**Records for this exercise**
/-- R162: SHOW never overflows STR and always terminates: its loop appends at most floor(W*H / 8) bytes, a bound that
is at most STR_CAP, more iterations than the model allows it would change nothing, and it never reaches a STR element
that does not exist. -/
def Obligations.ShowLoopIsBounded : Prop :=
  ∀ s : State, s.Inv →
    s.width * s.height / 8 ≤ s.cfg.strCap ∧
    (∀ n, s.showBound ≤ n → showLoop n { s with slen := 0, pos := 0, det := false } =
      showLoop s.showBound { s with slen := 0, pos := 0, det := false }) ∧
    (∀ t, exec .showCmd s = .next t → t.pos % 8 = 0 ∧ t.pos / 8 ≤ s.width * s.height / 8) ∧
    (∀ k, exec .showCmd s ≠ .fault (.noSuchElement .str k))

/-- The first half of R154: a HIDE that ends with NONE is CRYPT 0, FRAME, CAPCHK and one WRBIT per framed bit from POS = 0, but for RES and
RES2 (45_orchestration.md section 3). -/
def Obligations.HideIsItsPrimitiveSequence : Prop :=
  ∀ (s t : State) (m key : List Byte), s.Inv → s.HasMessage m → s.HasKey m.length key → s.pos = 0 →
    exec .hide s = .next t → t.err = .none →
    ∃ u, runCommands ([.crypt 0#1, .frame, .capchk] ++ (streamBits (frame (crypt m key))).map .wrbit) s = .next u ∧
      t = { u with res := t.res, res2 := t.res2 }

/-- The second half of R154 for a SHOW that ends with NONE: SHOW, from SLEN = 0, POS = 0 and an empty bit sequence, is RDBIT x 8, FROMBITS, DETECT
repeated until DET = 1, then CRYPT 1, but for RES (45_orchestration.md section 3). -/
def Obligations.ShowIsItsPrimitiveSequence : Prop :=
  ∀ s t : State, s.Inv → s.slen = 0 → s.pos = 0 → s.bvlen = 0 → exec .showCmd s = .next t → t.err = .none →
    (∀ n, 1 ≤ n → n < t.slen + 3 →
      ∃ v, runCommands (List.replicate n decodePass).flatten s = .next v ∧ v.det = false) ∧
    ∃ u, runCommands ((List.replicate (t.slen + 3) decodePass).flatten ++ [.crypt 1#1]) s = .next u ∧
      t = { u with res := t.res }

/-- Eight RDBITs from an empty bit sequence leave in BV the byte whose bits, most significant first, the eight carrier
bits are, and a ninth ends with BITCOUNT (44_pixelchannel.md section 4). -/
def Obligations.EightRdbitsAssembleByte : Prop :=
  ∀ (s : State) (b : Byte), s.Inv → s.bvlen = 0 → s.pos + 8 ≤ s.width * s.height →
    (∀ j, j < 8 → (s.pix.read (s.pos + j)).map readBit = some (BitVec.ofBool (b.getLsbD (7 - j)))) →
    ∃ t, runCommands (List.replicate 8 .rdbit) s = .next t ∧
      t = { s with bv := b, bvlen := 8, res := (b &&& 1#8).zeroExtend 32, pos := s.pos + 8, err := .none } ∧
      exec .rdbit t = .next { t with err := .bitcount }

/-- On a grid without pixels (as after reset) HIDE, WRBIT and MAP end with CAPACITY, RDBIT too unless the bit sequence
is full, CAPCHK exactly when SLEN is not 0, and SHOW with NOFRAME (10_state.md section 7). -/
def Obligations.EmptyGridHasNoCapacity : Prop :=
  ∀ (s : State), s.Inv → s.width * s.height = 0 →
    (∀ m key, s.HasMessage m → s.HasKey m.length key →
      ∃ t, exec .hide s = .next t ∧ t.err = .capacity ∧ t.pix = s.pix ∧ t.pos = s.pos) ∧
    (∀ v, exec (.wrbit v) s = .next { s with err := .capacity }) ∧
    (s.bvlen ≠ 8 → exec .rdbit s = .next { s with err := .capacity }) ∧
    exec .map s = .next { s with err := .capacity } ∧
    (∃ t, exec .capchk s = .next t ∧ (t.err = .capacity ↔ s.slen ≠ 0) ∧ (t.err = .none ↔ s.slen = 0)) ∧
    exec .showCmd s = .next { s with slen := 0, pos := 0, det := false, err := .noframe }
end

**Instructions for the task**
Everything in the listing is to be restated exactly.

**Response to this exercise**
/-- R162: SHOW never overflows STR and always terminates: its loop appends at most floor(W*H / 8) bytes, a bound that
is at most STR_CAP, more iterations than the model allows it would change nothing, and it never reaches a STR element
that does not exist. -/
def Obligations.ShowLoopIsBounded : Prop :=
  ∀ s : State, s.Inv →
    s.width * s.height / 8 ≤ s.cfg.strCap ∧
    (∀ n, s.showBound ≤ n → showLoop n { s with slen := 0, pos := 0, det := false } =
      showLoop s.showBound { s with slen := 0, pos := 0, det := false }) ∧
    (∀ t, exec .showCmd s = .next t → t.pos % 8 = 0 ∧ t.pos / 8 ≤ s.width * s.height / 8) ∧
    (∀ k, exec .showCmd s ≠ .fault (.noSuchElement .str k))

/-- The first half of R154: a HIDE that ends with NONE is CRYPT 0, FRAME, CAPCHK and one WRBIT per framed bit from POS = 0, but for RES and
RES2 (45_orchestration.md section 3). -/
def Obligations.HideIsItsPrimitiveSequence : Prop :=
  ∀ (s t : State) (m key : List Byte), s.Inv → s.HasMessage m → s.HasKey m.length key → s.pos = 0 →
    exec .hide s = .next t → t.err = .none →
    ∃ u, runCommands ([.crypt 0#1, .frame, .capchk] ++ (streamBits (frame (crypt m key))).map .wrbit) s = .next u ∧
      t = { u with res := t.res, res2 := t.res2 }

/-- The second half of R154 for a SHOW that ends with NONE: SHOW, from SLEN = 0, POS = 0 and an empty bit sequence, is RDBIT x 8, FROMBITS, DETECT
repeated until DET = 1, then CRYPT 1, but for RES (45_orchestration.md section 3). -/
def Obligations.ShowIsItsPrimitiveSequence : Prop :=
  ∀ s t : State, s.Inv → s.slen = 0 → s.pos = 0 → s.bvlen = 0 → exec .showCmd s = .next t → t.err = .none →
    (∀ n, 1 ≤ n → n < t.slen + 3 →
      ∃ v, runCommands (List.replicate n decodePass).flatten s = .next v ∧ v.det = false) ∧
    ∃ u, runCommands ((List.replicate (t.slen + 3) decodePass).flatten ++ [.crypt 1#1]) s = .next u ∧
      t = { u with res := t.res }

/-- Eight RDBITs from an empty bit sequence leave in BV the byte whose bits, most significant first, the eight carrier
bits are, and a ninth ends with BITCOUNT (44_pixelchannel.md section 4). -/
def Obligations.EightRdbitsAssembleByte : Prop :=
  ∀ (s : State) (b : Byte), s.Inv → s.bvlen = 0 → s.pos + 8 ≤ s.width * s.height →
    (∀ j, j < 8 → (s.pix.read (s.pos + j)).map readBit = some (BitVec.ofBool (b.getLsbD (7 - j)))) →
    ∃ t, runCommands (List.replicate 8 .rdbit) s = .next t ∧
      t = { s with bv := b, bvlen := 8, res := (b &&& 1#8).zeroExtend 32, pos := s.pos + 8, err := .none } ∧
      exec .rdbit t = .next { t with err := .bitcount }

/-- On a grid without pixels (as after reset) HIDE, WRBIT and MAP end with CAPACITY, RDBIT too unless the bit sequence
is full, CAPCHK exactly when SLEN is not 0, and SHOW with NOFRAME (10_state.md section 7). -/
def Obligations.EmptyGridHasNoCapacity : Prop :=
  ∀ (s : State), s.Inv → s.width * s.height = 0 →
    (∀ m key, s.HasMessage m → s.HasKey m.length key →
      ∃ t, exec .hide s = .next t ∧ t.err = .capacity ∧ t.pix = s.pix ∧ t.pos = s.pos) ∧
    (∀ v, exec (.wrbit v) s = .next { s with err := .capacity }) ∧
    (s.bvlen ≠ 8 → exec .rdbit s = .next { s with err := .capacity }) ∧
    exec .map s = .next { s with err := .capacity } ∧
    (∃ t, exec .capchk s = .next t ∧ (t.err = .capacity ↔ s.slen ≠ 0) ∧ (t.err = .none ↔ s.slen = 0)) ∧
    exec .showCmd s = .next { s with slen := 0, pos := 0, det := false, err := .noframe }
end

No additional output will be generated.